-- ==== Sys2Proof/Machine/Security.lean ====
section
/-! DEFINITION. Protection, owner sessions, key enrolment and attestation (chapter 16), and the capability registers a report
carries (R621, R622). -/

namespace Sys2Proof.Machine

open Sys2Proof

/-! ### Capability registers (R621, R622) -/

/-- The number of the ordering code in DEV_CAP_1. -/
def Variant.code : Variant → Nat
  | .fa => 0 | .fb => 1 | .fc => 2 | .ha => 3 | .la => 4

/-- The value of DEV_CAP_i (R621, R622). -/
def State.devCap (s : State) (i : Nat) : Word :=
  if i = 0 then 0x00010001#32
  else if i = 1 then BitVec.ofNat 32 (b2n s.stepB0 + 16 * Variant.code s.variant)
  else if i = 2 then
    match s.variant with
    | .fa => 0x47F#32 | .fb => 0x47E#32 | .fc => 0x47D#32 | .ha => 0x41F#32 | .la => 0x27B#32
  else if i = 3 then (if s.variant = .ha then 0x00400200#32 else 0x00400400#32)
  else 0

/-! ### Sessions (R499 to R503) -/

/-- Empty the staging buffers a session wrote (R489). -/
def State.dropStaged (s : State) : State :=
  let clear := fun (b : StageBuf) => if b.writer.isSome then StageBuf.mk [] none else b
  { s with boot := { s.boot with fwBuf := clear s.boot.fwBuf, imgBuf := clear s.boot.imgBuf } }

/-- The owner session ends; its end is recorded with its cause (R503), 0 recording nothing. -/
def State.endSession (s : State) (cause : Nat) : State :=
  match s.sec.session with
  | some _ =>
    let s := State.dropStaged { s with sec := { s.sec with session := none } }
    if cause = 0 then s else s.raise 0x102 2 noInst [BitVec.ofNat 8 cause]
  | none => s

/-- The session held on a function ends (R345, R346). -/
def State.endSessionOn (s : State) (x cause : Nat) : State := if s.hasSession x then s.endSession cause else s

/-- Whether an owner key slot is enrolled and not revoked (R501, R510). -/
def State.keyUsable (s : State) (k : Nat) : Bool := s.sec.enrolled.contains k && !s.sec.fuses.contains (2 + k)

/-- The fields of SESSION_OPEN. -/
def sessionOpenPre (c : HostCmd) : Check :=
  firstFail [onEntry0 c, layout c 0 1 ([⟨8, 1, entryByte c 0 8 ≤ 3⟩] ++ descAt c 24), descCheck c 24 128]

/-- SESSION_OPEN in its turn (R500): the challenge is written and replaces any the function holds. -/
def State.goSessionOpen (s : State) (id : Nat) (c : HostCmd) : State :=
  let d := s.draw Config.random
  let s := d.2
  let seq := s.sec.challengeSeq + 1
  let bytes := padTo 128 (ascii "FZSESCHL" ++ leBytes 1 (entryByte c 0 8) ++ leBytes 1 (fnPort c.x) ++ zeros 6 ++
    leBytes 8 seq ++ leBytes 8 s.devNs ++ leBytes 32 d.1 ++ leBytes 32 s.sec.deviceId.toNat)
  let s := { s with sec := { s.sec with challengeSeq := seq,
                                        challenges := Tab.set s.sec.challenges c.x ⟨entryByte c 0 8, bytes⟩ } }
  (s.toHost id (descOfEntry c 24).addr bytes).complete id stSuccess (leBytes 4 128)

/-- SESSION_OPEN (R500). -/
def State.runSessionOpen (s : State) (id : Nat) (c : HostCmd) : State :=
  s.checked id (sessionOpenPre c) (fun s => s.inTurn id c (fun s => s.goSessionOpen id c))

/-- A challenge is used or expires. -/
def State.dropChallenge (s : State) (x : Nat) : State :=
  { s with sec := { s.sec with challenges := Tab.erase s.sec.challenges x } }

/-- Whether the proof a function offers is good (R501). -/
def State.proofGood (s : State) (x : Nat) (sig : List Byte) : Option Challenge :=
  match Tab.get? s.sec.challenges x with
  | some h =>
    if s.keyUsable h.keySlot &&
        Config.mldsaVerify (Tab.getD s.sec.ownerKeys h.keySlot 0) (ascii "KZSES") h.bytes sig then some h else none
  | none => none

/-- SESSION_PROVE in its turn (R501, R502). -/
def State.goSessionProve (s : State) (id : Nat) (c : HostCmd) : State :=
  match c.read.data with
  | none => (s.dropChallenge c.x).complete id stHostAccessError
  | some sig =>
    match s.proofGood c.x sig with
    | some h =>
      let port := fnPort c.x
      let s := s.dropChallenge c.x
      let s : State := match s.sec.session with
        | some o => if o.port != port then
            (s.endSession 0).raise 0x101 4 noInst [BitVec.ofNat 8 o.port, BitVec.ofNat 8 port] else s
        | none => s
      let s := { s with sec := { s.sec with session := some ⟨port, h.keySlot, s.devNs⟩ } }
      s.complete id stSuccess
    | none => ((s.dropChallenge c.x).bump SEC_SESSION_FAIL 0 SEC_SESSION_FAIL_COUNT).complete id stSessionRefused

/-- The checks of SESSION_PROVE before it waits for its turn. -/
def sessionProvePre (c : HostCmd) : Check :=
  firstFail [onEntry0 c, layout c 0 1 (descAt c 24), descCheck c 24 2420]

/-- SESSION_PROVE (R501). -/
def State.runSessionProve (s : State) (id : Nat) (c : HostCmd) : State :=
  s.checked id (sessionProvePre c)
    (fun s => s.inTurn id c (fun s => s.goSessionProve id c))

/-- SESSION_CLOSE in its turn (R503). -/
def State.goSessionClose (s : State) (id : Nat) (c : HostCmd) : State :=
  if s.hasSession c.x then (s.endSession 1).complete id stSuccess else s.complete id stNoSession

/-- The checks of SESSION_CLOSE before it waits for its turn. -/
def sessionClosePre (c : HostCmd) : Check :=
  firstFail [onEntry0 c, layout c 0 1 []]

/-- SESSION_CLOSE (R503). -/
def State.runSessionClose (s : State) (id : Nat) (c : HostCmd) : State :=
  s.checked id (sessionClosePre c) (fun s => s.inTurn id c (fun s => s.goSessionClose id c))

/-! ### The protection table (R504 to R509) -/

/-- PROTECT_SET in its turn (R505). -/
def State.goProtectSet (s : State) (id : Nat) (c : HostCmd) : State :=
  let f := entryByte c 0 8 * 65 + entryByte c 0 9
  let e : ProtEntry := { quota := entryLe c 0 10 2, admin := entryLe c 0 12 4, rights := BitVec.ofNat 256 (entryLe c 0 16 32) }
  let epoch := (s.sec.epoch + 1) % 2 ^ 64
  let s := { s with sec := { s.sec with table := Tab.set s.sec.table f e, epoch := epoch, dirty := true } }
  let older := (s.qm.cmds.filter (fun k => k.2.x = f && k.1 < id && !k.2.silent)).map (·.1)
  if older.isEmpty then s.complete id stSuccess (leBytes 8 epoch) else s.setBody id (.protectSet epoch older)

/-- The checks of PROTECT_SET before it waits for its turn. -/
def State.protectSetPre (s : State) (c : HostCmd) : Check :=
  firstFail [
    onEntry0 c,
    layout c 0 1 [⟨8, 1, entryByte c 0 8 ≤ 1⟩, ⟨9, 1, entryByte c 0 9 ≤ 64⟩, anyAt 10 2,
      ⟨12, 4, entryLe c 0 12 4 ≤ 15 && (entryByte c 0 9 = 0 || entryLe c 0 12 4 = 0)⟩, anyAt 16 32],
    s.ownerPriv c]

/-- PROTECT_SET (R495, R505). -/
def State.runProtectSet (s : State) (id : Nat) (c : HostCmd) : State :=
  s.checked id (s.protectSetPre c) (fun s => s.inTurn id c (fun s => s.goProtectSet id c))

/-- PROTECT_COMMIT in its turn (R507): the record goes to the sill members of every owned pool that is up. -/
def State.goProtectCommit (s : State) (id : Nat) : State :=
  let ps := (Tab.keys s.se.pools).filter s.poolUp
  if ps.isEmpty then s.complete id stPoolOffline
  else
    let gen := s.sec.genSeen + 1
    let s := { s with sec := { s.sec with genSeen := gen, committed := some (gen, s.devNs, (List.range 130).map (fun x => (x, s.prot x))) } }
    let s := s.each ps (fun p s =>
      let ms := s.readableSill p
      ((s.modPool p (fun x => { x with protWaits := ms })).wake ms 1).writeProt p ms)
    s.setBody id (.protectCommit gen)

/-- The checks of PROTECT_COMMIT before it waits for its turn. -/
def State.protectCommitPre (s : State) (c : HostCmd) : Check :=
  firstFail [onEntry0 c, layout c 0 1 [], s.ownerPriv c]

/-- PROTECT_COMMIT (R507). -/
def State.runProtectCommit (s : State) (id : Nat) (c : HostCmd) : State :=
  s.checked id (s.protectCommitPre c)
    (fun s => s.inTurn id c (fun s => s.goProtectCommit id))

/-- Whether a pool that is up holds the record on two sill members, or on every readable one below two (R507). -/
def State.protHeld (s : State) (p : Nat) : Bool :=
  match s.pool? p with
  | some x =>
    let ms := s.readableSill p
    !s.poolUp p || ms.countP (fun n => !x.protWaits.contains n) ≥ min 2 ms.length
  | none => true

/-- A PROTECT_COMMIT ends when every pool holds its record (R507). -/
def State.protHook (s : State) : State :=
  s.each (Tab.keys s.qm.cmds) (fun id s =>
    match s.cmd? id with
    | some c =>
      match c.body with
      | .protectCommit gen =>
        if (Tab.keys s.se.pools).all s.protHeld then
          let s := { s with sec := { s.sec with gen := gen, dirty := false } }
          let s := s.each (Tab.keys s.se.pools) (fun p s => s.modPool p (fun x => { x with protWaits := [] }))
          s.complete id stSuccess (leBytes 8 gen)
        else s
      | _ => s
    | none => s)

/-- A sill member reports a protection record on stable media. -/
def State.protWritten (s : State) (p n : Nat) : State :=
  (s.modPool p (fun x => { x with protWaits := x.protWaits.filter (· ≠ n) })).protHook

/-! ### Enrolment and fuses (R512 to R514) -/

/-- The state with RESULT of SEC_ENROLL_CTL set. -/
def State.enrollResult (s : State) (r : Nat) : State := s.setFld SEC_ENROLL_CTL 0 SEC_ENROLL_CTL_RESULT r

/-- Firmware security version minimum (R510). -/
def State.svnMin (s : State) : Nat := (List.range 10).countP (fun i => s.sec.fuses.contains (6 + i))

/-- Why an operation is refused at GO, by its RESULT (R512 to R514, SEC_ENROLL_CTL). -/
def State.enrollRefusal (s : State) (port op index svn : Nat) : Option Nat :=
  if !(s.hasSession (port * 65) || (s.sec.enrolled.isEmpty && op = 1)) then some 2
  else if op > 4 then some 7
  else if op = 1 then
    if s.sec.enrolled.contains index then some 3
    else if Tab.getD s.sec.areasUsed index 0 ≥ 2 then some 9
    else none
  else if op = 2 then
    if !s.keyUsable index then some 4
    else if s.sec.imgKey = some index || !(List.range 4).any (fun k => k != index && s.keyUsable k) then some 5
    else none
  else if op = 3 then (if svn > s.boot.fwSvn ∨ svn < s.svnMin then some 6 else none)
  else if index > 1 then some 7
  else if s.boot.vendorKey = index then some 8
  else none

/-- The 1,312 bytes of SEC_ENROLL_KEY. -/
def State.enrollKey (s : State) : List Byte :=
  (List.range 328).flatMap (fun w => leBytes 4 (s.getReg (SEC_ENROLL_KEY.at w)).toNat)

/-- GO of SEC_ENROLL_CTL (R512): the operation starts or is refused, and the key registers are cleared. -/
def State.enrollGo (s : State) (port : Nat) : State :=
  let op := s.fld SEC_ENROLL_CTL 0 SEC_ENROLL_CTL_OP
  let index := s.fld SEC_ENROLL_CTL 0 SEC_ENROLL_CTL_INDEX
  let svn := s.fld SEC_ENROLL_CTL 0 SEC_ENROLL_CTL_SVN
  let key := Config.sha3 s.enrollKey
  let s := s.each (List.range 328) (fun w s => s.setReg (SEC_ENROLL_KEY.at w) 0)
  if op = 0 then s
  else
    match s.enrollRefusal port op index svn with
    | some r => s.enrollResult r
    | none => { s with sec := { s.sec with enrollBusy := some (op, index, svn, key) } }

/-- A write of SEC_ENROLL_CTL through a management function (R496, R512): its fields are set, and GO runs OP unless BUSY. -/
def State.enrollCtlWrite (s : State) (port : Nat) (v : Word) : State :=
  let a := SEC_ENROLL_CTL.at 0
  if s.gatedAt a then s.gatedEvent a true
  else
    let s := s.writeByType a v
    if SEC_ENROLL_CTL_GO.get v = 1 ∧ s.sec.enrollBusy.isNone then s.enrollGo port else s

/-- Fuses are blown; a blown fuse cannot be restored (R510). -/
def State.blow (s : State) (fs : List Nat) : State :=
  { s with sec := { s.sec with fuses := s.sec.fuses ++ fs.filter (fun f => !s.sec.fuses.contains f) } }

/-- An owner key is enrolled in a slot (R513). -/
def State.enrol (s : State) (index : Nat) (key : BitVec 256) : State :=
  { s with sec := { s.sec with enrolled := s.sec.enrolled ++ [index],
                               ownerKeys := Tab.set s.sec.ownerKeys index key } }

/-- A key's fuse area is used once more, whether or not the operation succeeds (R513). -/
def State.useArea (s : State) (index : Nat) : State :=
  { s with sec := { s.sec with areasUsed := Tab.set s.sec.areasUsed index (Tab.getD s.sec.areasUsed index 0 + 1) } }

/-- An enrolment operation finishes (R512 to R514): RESULT, the fuses, the event of a success, and the end of a session whose key
is revoked (R503). -/
def State.fuseDone (s : State) (ok : Bool) : State :=
  match s.sec.enrollBusy with
  | none => s
  | some (op, index, svn, key) =>
    let s := { s with sec := { s.sec with enrollBusy := none } }
    let s : State := if op = 1 then s.useArea index else s
    if !ok then s.enrollResult 9
    else
      let s : State :=
        if op = 1 then s.enrol index key
        else if op = 2 then s.blow [2 + index]
        else if op = 3 then s.blow ((List.range svn).map (6 + ·))
        else s.blow [index]
      let s := (s.enrollResult 1).raise 0x104 4 noInst [BitVec.ofNat 8 op, BitVec.ofNat 8 index]
      match s.sec.session with
      | some o => if op = 2 ∧ o.keySlot = index then s.endSession 5 else s
      | none => s

/-- A write of SEC_ENROLL_KEY_w (R496, R512): accepted while the device is unclaimed, then from the session holder. -/
def State.enrollKeyWrite (s : State) (port a : Nat) (v : Word) : State :=
  if s.gatedAt a then s.gatedEvent a true
  else if s.sec.enrolled.isEmpty || s.hasSession (port * 65) then s.setReg a v
  else s

/-! ### Attestation (R521) -/

/-- Bytes 0 to 383 of an attestation report (R521). -/
def State.attestBody (s : State) (c : HostCmd) : List Byte :=
  let flags := b2n (!s.timeSet) + 2 * b2n (s.hasSession c.x) + 4 * s.fld DEV_BOOT 0 DEV_BOOT_FW_FALLBACK +
    8 * s.fld DEV_BOOT 0 DEV_BOOT_IMG_FALLBACK + 16 * b2n s.boot.bare
  let entries := (List.range 130).flatMap (fun x =>
    let e := s.prot x
    withCrc (leBytes 2 x ++ leBytes 2 e.quota ++ leBytes 4 e.admin ++ leBytes 32 e.rights.toNat ++ zeros 20))
  let imgKey := match s.sec.imgKey with
    | some k => Tab.getD s.sec.ownerKeys k 0
    | none => 0
  let imgSeq := match s.boot.image with
    | some i => i.imgSeq
    | none => 0
  padTo 384 (ascii "FZATTEST" ++ leBytes 2 1 ++ leBytes 2 1 ++ leBytes 4 flags ++ leBytes 8 s.devNs ++
    entryBytes c 0 8 32 ++ leBytes 32 s.sec.deviceId.toNat ++ leBytes 32 s.sec.measRom.toNat ++
    leBytes 32 s.sec.measFw.toNat ++ leBytes 32 s.sec.measImg.toNat ++ leBytes 32 imgKey.toNat ++
    leBytes 8 s.boot.fwVersion ++ leBytes 8 imgSeq ++ leBytes 8 s.sec.gen ++ leBytes 8 s.sec.epoch ++
    leBytes 2 ((s.sec.fuses.map (2 ^ ·)).sum) ++ leBytes 1 ((s.sec.enrolled.map (2 ^ ·)).sum) ++ leBytes 1 (fnPort c.x) ++
    zeros 4 ++ (List.range 16).flatMap (fun i => leBytes 4 (s.devCap i).toNat) ++
    leBytes 32 (Config.sha3 entries).toNat)

/-- The checks of ATTEST (R521). -/
def State.attestPre (s : State) (c : HostCmd) : Check :=
  firstFail [
      onEntry0 c, layout c 0 1 ([anyAt 8 32] ++ descAt c 40), descCheck c 40 2804,
      need s.sec.identity stInternalFault]

/-- ATTEST (R520, R521): a signed report of the present state. -/
def State.runAttest (s : State) (id : Nat) (c : HostCmd) : State :=
  s.checked id (s.attestPre c) (fun s =>
    let body := s.attestBody c
    let d := s.draw (fun n => Config.mldsaSign n (ascii "KZATT") body)
    (d.2.toHost id (descOfEntry c 40).addr (body ++ padTo 2420 d.1)).complete id stSuccess (leBytes 4 2804))

end Sys2Proof.Machine
end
#####
*Task statement*
Would you retype exactly the lines above, from the line with "s with boot" to the line with "of SESSION_OPEN. -/", with both end lines kept and nothing more?

*Task output*
  { s with boot := { s.boot with fwBuf := clear s.boot.fwBuf, imgBuf := clear s.boot.imgBuf } }

/-- The owner session ends; its end is recorded with its cause (R503), 0 recording nothing. -/
def State.endSession (s : State) (cause : Nat) : State :=
  match s.sec.session with
  | some _ =>
    let s := State.dropStaged { s with sec := { s.sec with session := none } }
    if cause = 0 then s else s.raise 0x102 2 noInst [BitVec.ofNat 8 cause]
  | none => s

/-- The session held on a function ends (R345, R346). -/
def State.endSessionOn (s : State) (x cause : Nat) : State := if s.hasSession x then s.endSession cause else s

/-- Whether an owner key slot is enrolled and not revoked (R501, R510). -/
def State.keyUsable (s : State) (k : Nat) : Bool := s.sec.enrolled.contains k && !s.sec.fuses.contains (2 + k)

/-- The fields of SESSION_OPEN. -/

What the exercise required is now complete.